FIG. 4 is a perspective view of the strip shown in FIG. 3 after assembly.

──────────────────────────────────────────────────続 き Continuation of front page (81) Designated country EP (AT, BE, CH, CY, DE, DK, ES, FI, FR, GB, GR, IE, IT, LU, MC, NL, PT, SE ), OA (BF, BJ, CF, CG, CI, CM, GA, GN, GW, ML, MR, NE, SN, TD, TG), AP (GH, GM, KE, LS, MW, SD, SZ, UG, ZW), EA (AM, AZ, BY, KG, KZ, MD, RU, TJ, TM), AL, AM, AT, AU, AZ, BA, BB, BG, BR, BY, CA, CH, CN, CU, CZ, DE, DK, EE, ES, FI, GB, GE, GH, GM, HR, HU, ID, IL, IS, JP, KE, KG, KP , KR, KZ, LC, LK, LR, LS, LT, LU, LV, MD, MG, MK, MN, MW, MX, NO, NZ, PL, PT, RO, RU, SD, SE, SG, SI, SK, SL, TJ, TM, TR, TT, UA, UG, UZ, VN, YU, ZW (72) Inventor Chien Bars, Jiofree Earl Middlesex S.H.・ Kueo S, Northwood, Elgudo Avenue ・ 32 F term (reference) 4B063 QA01 QA19 QQ03 QQ68 QR03 QR41 QR51 QR84 QX04

Claims (4)

[Claims] 1. An electrode strip for use in an electrochemical sensor for measuring an analyte in an aqueous sample, comprising: (a) an electrode support including a first support edge and a second support edge. (B) an electrode device mounted on the support and including a working electrode, a dummy electrode, and a reference electrode, wherein (1) the working electrode is (i) an outer edge portion, and (ii) an enzyme.

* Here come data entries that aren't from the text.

-- ==== Sys2Proof/Laws/MovesDies.lean ====
section
/-!
SUPPORT. Footprints of the operations of Machine/Dies.lean.
-/

namespace Sys2Proof.Machine

variable {as : List Area} {ps : List Part} {s0 : State}

theorem execDieLinkDown_moves (l : Nat) (t : Nat) (s : State)
    (ha : [.tick, .imp, .forme, .fab, .pair, .pwr, .core, .events, .cal, .gal, .cmp, .col, .ddl, .gst, .prs, .oe, .lnk, .lsu] ⊆ as)
    (hq : [.presses, .jobs, .lateXfers, .drains, .mgtLast, .calJobs, .swaps, .spareNeeds, .links, .relays, .mgtJobs, .out, .freeCount] ⊆ ps)
    (h : Moves as ps s0 s) : ResMoves as ps s0 (execDieLinkDown l t s) := by
  unfold execDieLinkDown
  repeat' first
    | with_reducible assumption
    | with_reducible apply Moves.refl
    | with_reducible apply State.dieDown_moves
    | with_reducible apply State.stamp_moves
    | with_reducible apply Moves.ite
    | with_reducible apply ResMoves.next
    | with_reducible apply ResMoves.fault
    | with_reducible apply ResMoves.refused
    | with_reducible apply ResMoves.ite
    | (with_reducible apply Moves.inSub ha; decide)
    | (with_reducible apply Moves.inSub hq; decide)
    | with_reducible apply Moves.foldl
    | with_reducible intro _
    | (with_reducible apply List.Subset.trans ?_ ha; decide)
    | (with_reducible apply List.Subset.trans ?_ hq; decide)
    | split
    | dsimp only

theorem execDieLinkRetry_moves (l : Nat) (t : Nat) (s : State)
    (ha : [.tick, .events, .cal, .ddl, .oe, .lnk, .lsu] ⊆ as)
    (hq : [.calJobs, .swaps, .links] ⊆ ps)
    (h : Moves as ps s0 s) : ResMoves as ps s0 (execDieLinkRetry l t s) := by
  unfold execDieLinkRetry
  repeat' first
    | with_reducible assumption
    | with_reducible apply Moves.refl
    | with_reducible apply State.stamp_moves
    | with_reducible apply State.setLink_moves
    | with_reducible apply State.toAlign_moves
    | with_reducible apply Moves.ite
    | with_reducible apply ResMoves.next
    | with_reducible apply ResMoves.fault
    | with_reducible apply ResMoves.refused
    | with_reducible apply ResMoves.ite
    | (with_reducible apply Moves.inSub ha; decide)
    | (with_reducible apply Moves.inSub hq; decide)
    | with_reducible apply Moves.foldl
    | with_reducible intro _
    | (with_reducible apply List.Subset.trans ?_ ha; decide)
    | (with_reducible apply List.Subset.trans ?_ hq; decide)
    | split
    | dsimp only

theorem State.atDie_moves (s : State) (l : Nat) (e : Nat) (t : Nat) (run : State → State)
    (ha : [.tick] ⊆ as)
    (hr : ∀ x0, Moves as ps s0 x0 → Moves as ps s0 (run x0))
    (h : Moves as ps s0 s) : ResMoves as ps s0 (State.atDie s l e t run) := by
  unfold State.atDie
  repeat' first
    | with_reducible assumption
    | with_reducible apply Moves.refl
    | with_reducible apply State.stamp_moves
    | with_reducible apply Moves.ite
    | with_reducible apply ResMoves.next
    | with_reducible apply ResMoves.fault
    | with_reducible apply ResMoves.refused
    | with_reducible apply ResMoves.ite
    | (with_reducible apply Moves.inSub ha; decide)
    | with_reducible apply Moves.foldl
    | with_reducible apply hr
    | with_reducible intro _
    | (with_reducible apply List.Subset.trans ?_ ha; decide)
    | split
    | dsimp only

theorem State.takeGroups_moves (s : State) (n : Nat) (mask : Nat)
    (ha : [.lnk] ⊆ as)
    (hq : [.links] ⊆ ps)
    (h : Moves as ps s0 s) : Moves as ps s0 (State.takeGroups s n mask) := by
  unfold State.takeGroups
  repeat' first
    | with_reducible assumption
    | with_reducible apply Moves.refl
    | with_reducible apply State.setLane_moves
    | with_reducible apply State.setLink_moves
    | with_reducible apply Moves.ite
    | (with_reducible apply Moves.inSub ha; decide)
    | (with_reducible apply Moves.inSub hq; decide)
    | with_reducible apply Moves.each
    | with_reducible apply Moves.foldl
    | with_reducible intro _
    | (with_reducible apply List.Subset.trans ?_ ha; decide)
    | (with_reducible apply List.Subset.trans ?_ hq; decide)
    | split
    | dsimp only

theorem State.atGuest_moves (s : State) (g : Nat) (t : Nat) (run : State → State)
    (ha : [.tick] ⊆ as)
    (hr : ∀ x0, Moves as ps s0 x0 → Moves as ps s0 (run x0))
    (h : Moves as ps s0 s) : ResMoves as ps s0 (State.atGuest s g t run) := by
  unfold State.atGuest
  repeat' first
    | with_reducible assumption
    | with_reducible apply Moves.refl
    | with_reducible apply State.stamp_moves
    | with_reducible apply Moves.ite
    | with_reducible apply ResMoves.next
    | with_reducible apply ResMoves.fault
    | with_reducible apply ResMoves.refused
    | with_reducible apply ResMoves.ite
    | (with_reducible apply Moves.inSub ha; decide)
    | with_reducible apply Moves.foldl
    | with_reducible apply hr
    | with_reducible intro _
    | (with_reducible apply List.Subset.trans ?_ ha; decide)
    | split
    | dsimp only

theorem State.guestOut_moves (s : State) (g : Nat) (st : Nat)
    (ha : [.gst] ⊆ as)
    (h : Moves as ps s0 s) : Moves as ps s0 (State.guestOut s g st) := by
  unfold State.guestOut
  repeat' first
    | with_reducible assumption
    | with_reducible apply Moves.refl
    | with_reducible apply Moves.wrAll
    | with_reducible apply areas_cons
    | with_reducible apply areas_nil
    | with_reducible apply Moves.ite
    | (with_reducible apply Moves.inSub ha; decide)
    | with_reducible apply Moves.foldl
    | with_reducible intro _
    | (with_reducible apply List.Subset.trans ?_ ha; decide)
    | split
    | dsimp only
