theorem State.stepBoundary_moves (s : State) (f : Nat) (t : Nat)
    (ha : [.forme, .pwr] ⊆ as)
    (hq : [.idleDebt] ⊆ ps)
    (h : Moves as ps s0 s) : Moves as ps s0 (State.stepBoundary s f t) := by
  unfold State.stepBoundary
  repeat' first
    | with_reducible assumption
    | with_reducible apply Moves.refl
    | with_reducible apply State.parkForme_moves
    | with_reducible apply State.powerBoundary_moves
    | with_reducible apply Moves.wr
    | with_reducible apply Moves.ite
    | (with_reducible apply Moves.inSub ha; decide)
    | (with_reducible apply Moves.inSub hq; decide)
    | with_reducible apply Moves.foldl
    | with_reducible intro _
    | (with_reducible apply List.Subset.trans ?_ ha; decide)
    | (with_reducible apply List.Subset.trans ?_ hq; decide)
    | split
    | dsimp only

theorem execStepComplete_moves (f : Nat) (ce : List Sys2Proof.CeSite) (t : Nat) (s : State)
    (ha : [.tick, .imp, .forme, .pair, .pwr, .prf, .irq, .events, .cal, .gal, .cmp, .col, .prs, .oe, .lnk, .lsu, .mem] ⊆ as)
    (hq : [.mem, .presses, .jobs, .lateXfers, .drains, .dirtyOut, .calJobs, .calRuns, .swaps, .spareNeeds, .barSent, .links, .repairMap, .ceLog, .idleDebt, .flashQ, .badWords, .relays, .freeCount] ⊆ ps)
    (h : Moves as ps s0 s) : ResMoves as ps s0 (execStepComplete f ce t s) := by
  unfold execStepComplete
  repeat' first
    | with_reducible assumption
    | with_reducible apply Moves.refl
    | with_reducible apply State.stamp_moves
    | with_reducible apply State.abandon_moves
    | with_reducible apply State.met_moves
    | with_reducible apply State.endDrains_moves
    | with_reducible apply State.expireCopies_moves
    | with_reducible apply State.tryMirror_moves
    | with_reducible apply State.enableSlices_moves
    | with_reducible apply State.stepBoundary_moves
    | with_reducible apply State.irqDeliver_moves
    | with_reducible apply State.letIn_moves
    | with_reducible apply Moves.wr
    | with_reducible apply Moves.bump
    | with_reducible apply Moves.ite
    | with_reducible apply ResMoves.next
    | with_reducible apply ResMoves.fault
    | with_reducible apply ResMoves.refused
    | with_reducible apply ResMoves.ite
    | (with_reducible apply Moves.inSub ha; decide)
    | (with_reducible apply Moves.inSub hq; decide)
    | with_reducible apply Moves.foldl
    | with_reducible intro _
    | (with_reducible apply List.Subset.trans ?_ ha; decide)
    | (with_reducible apply List.Subset.trans ?_ hq; decide)
    | split
    | dsimp only

theorem State.losePress_moves (s : State) (p : Nat) (t : Nat)
    (ha : [.imp, .forme, .cmp, .col, .prs] ⊆ as)
    (hq : [.presses, .jobs, .lateXfers, .drains, .links, .relays, .freeCount] ⊆ ps)
    (h : Moves as ps s0 s) : Moves as ps s0 (State.losePress s p t) := by
  unfold State.losePress
  repeat' first
    | with_reducible assumption
    | with_reducible apply Moves.refl
    | with_reducible apply State.failPress_moves
    | with_reducible apply State.abandonPress_moves
    | with_reducible apply Moves.ite
    | (with_reducible apply Moves.inSub ha; decide)
    | (with_reducible apply Moves.inSub hq; decide)
    | with_reducible apply Moves.foldl
    | with_reducible intro _
    | (with_reducible apply List.Subset.trans ?_ ha; decide)
    | (with_reducible apply List.Subset.trans ?_ hq; decide)
    | split
    | dsimp only

theorem execPressLost_moves (p : Nat) (t : Nat) (s : State)
    (ha : [.tick, .imp, .forme, .cmp, .col, .prs] ⊆ as)
    (hq : [.presses, .jobs, .lateXfers, .drains, .links, .relays, .freeCount] ⊆ ps)
    (h : Moves as ps s0 s) : ResMoves as ps s0 (execPressLost p t s) := by
  unfold execPressLost
  repeat' first
    | with_reducible assumption
    | with_reducible apply Moves.refl
    | with_reducible apply State.losePress_moves
    | with_reducible apply State.stamp_moves
    | with_reducible apply Moves.ite
    | with_reducible apply ResMoves.next
    | with_reducible apply ResMoves.fault
    | with_reducible apply ResMoves.refused
    | with_reducible apply ResMoves.ite
    | (with_reducible apply Moves.inSub ha; decide)
    | (with_reducible apply Moves.inSub hq; decide)
    | with_reducible apply Moves.foldl
    | with_reducible intro _
    | (with_reducible apply List.Subset.trans ?_ ha; decide)
    | (with_reducible apply List.Subset.trans ?_ hq; decide)
    | split
    | dsimp only

theorem execDrainAcknowledged_moves (f : Nat) (s : State)
    (ha : [.forme, .pair] ⊆ as)
    (hq : [.mem, .presses, .drains, .dirtyOut, .links] ⊆ ps)
    (h : Moves as ps s0 s) : ResMoves as ps s0 (execDrainAcknowledged f s) := by
  unfold execDrainAcknowledged
  repeat' first
    | with_reducible assumption
    | with_reducible apply Moves.refl
    | with_reducible apply State.tryMirror_moves
    | with_reducible apply State.ackDrain_moves
    | with_reducible apply Moves.ite
    | with_reducible apply ResMoves.next
    | with_reducible apply ResMoves.fault
    | with_reducible apply ResMoves.refused
    | with_reducible apply ResMoves.ite
    | (with_reducible apply Moves.inSub ha; decide)
    | (with_reducible apply Moves.inSub hq; decide)
    | with_reducible apply Moves.foldl
    | with_reducible intro _
    | (with_reducible apply List.Subset.trans ?_ ha; decide)
    | (with_reducible apply List.Subset.trans ?_ hq; decide)
    | split
    | dsimp only

theorem execFormeStart_moves (f : Nat) (t : Nat) (s : State)
    (ha : [.tick, .imp, .forme, .pair, .pwr, .prf, .events, .cal, .cmp, .col, .prs, .oe, .lnk, .lsu, .mem] ⊆ as)
    (hq : [.presses, .jobs, .lateXfers, .drains, .calJobs, .calRuns, .swaps, .spareNeeds, .barSent, .links, .repairMap, .flashQ, .relays, .freeCount] ⊆ ps)
    (h : Moves as ps s0 s) : ResMoves as ps s0 (execFormeStart f t s) := by
  unfold execFormeStart
  repeat' first
    | with_reducible assumption
    | with_reducible apply Moves.refl
    | with_reducible apply State.command_moves
    | with_reducible apply State.stamp_moves
    | with_reducible apply State.waitBoundary_moves
    | with_reducible apply Moves.ite
    | with_reducible apply ResMoves.next
    | with_reducible apply ResMoves.fault
    | with_reducible apply ResMoves.refused
    | with_reducible apply ResMoves.ite
    | (with_reducible apply Moves.inSub ha; decide)
    | (with_reducible apply Moves.inSub hq; decide)
    | with_reducible apply Moves.foldl
    | with_reducible intro _
    | (with_reducible apply List.Subset.trans ?_ ha; decide)
    | (with_reducible apply List.Subset.trans ?_ hq; decide)
    | split
    | dsimp only

theorem execFormeHold_moves (f : Nat) (t : Nat) (s : State)
    (ha : [.tick, .imp, .forme, .pair, .pwr, .prf, .events, .cal, .cmp, .col, .prs, .oe, .lnk, .lsu, .mem] ⊆ as)
    (hq : [.presses, .jobs, .lateXfers, .drains, .calJobs, .calRuns, .swaps, .spareNeeds, .barSent, .links, .repairMap, .flashQ, .relays, .freeCount] ⊆ ps)
    (h : Moves as ps s0 s) : ResMoves as ps s0 (execFormeHold f t s) := by
  unfold execFormeHold
  repeat' first
    | with_reducible assumption
    | with_reducible apply Moves.refl
    | with_reducible apply State.command_moves
    | with_reducible apply State.stamp_moves
    | with_reducible apply State.waitBoundary_moves
    | with_reducible apply Moves.ite
    | with_reducible apply ResMoves.next
    | with_reducible apply ResMoves.fault
    | with_reducible apply ResMoves.refused
    | with_reducible apply ResMoves.ite
    | (with_reducible apply Moves.inSub ha; decide)
    | (with_reducible apply Moves.inSub hq; decide)
    | with_reducible apply Moves.foldl
    | with_reducible intro _
    | (with_reducible apply List.Subset.trans ?_ ha; decide)
    | (with_reducible apply List.Subset.trans ?_ hq; decide)
    | split
    | dsimp only

theorem execFormePark_moves (f : Nat) (t : Nat) (s : State)
    (ha : [.tick, .imp, .forme, .pair, .pwr, .prf, .events, .cal, .cmp, .col, .prs, .oe, .lnk, .lsu, .mem] ⊆ as)
    (hq : [.presses, .jobs, .lateXfers, .drains, .calJobs, .calRuns, .swaps, .spareNeeds, .barSent, .links, .repairMap, .flashQ, .relays, .freeCount] ⊆ ps)
    (h : Moves as ps s0 s) : ResMoves as ps s0 (execFormePark f t s) := by
  unfold execFormePark
  repeat' first
    | with_reducible assumption
    | with_reducible apply Moves.refl
    | with_reducible apply State.command_moves
    | with_reducible apply State.stamp_moves
    | with_reducible apply State.waitBoundary_moves
    | with_reducible apply Moves.ite
    | with_reducible apply ResMoves.next
    | with_reducible apply ResMoves.fault
    | with_reducible apply ResMoves.refused
    | with_reducible apply ResMoves.ite
    | (with_reducible apply Moves.inSub ha; decide)
    | (with_reducible apply Moves.inSub hq; decide)
    | with_reducible apply Moves.foldl
    | with_reducible intro _
    | (with_reducible apply List.Subset.trans ?_ ha; decide)
    | (with_reducible apply List.Subset.trans ?_ hq; decide)
    | split
    | dsimp only

end Sys2Proof.Machine
end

And (iii) an extension substantially free of the enzyme and the redox mediator, (2) the dummy electrode includes (i) an outer edge portion, and (ii) a redox mediator. And an action area substantially free of the enzyme; and (iii) an extension substantially free of the enzyme and the redox mediator; and (3) a side where the reference electrode faces the action area and an extension. (4) the working electrode extension is disposed between the reference electrode and the first support edge, and the dummy electrode extension is disposed between the reference electrode and the second support. (5) the electrode device having the same area as the working electrode extension and the area of the dummy electrode extension; and (c) the working electrode extension and the first support. A portion of the support disposed between body edges, and a portion of the support disposed between the dummy electrode extension and the second support edge; The electrode strip comprising a dielectric coating that does not cover the outer edge of the working electrode or the outer edge of the dummy electrode. 2. The electrode strip according to claim 1, wherein said dielectric coating surrounds said electrode device. 3. The electrode strip according to claim 1, wherein each electrode is a printed electrode. 4. The electrode strip according to claim 1, wherein the enzyme is glucose oxidase, and the redox mediator is ferrocene.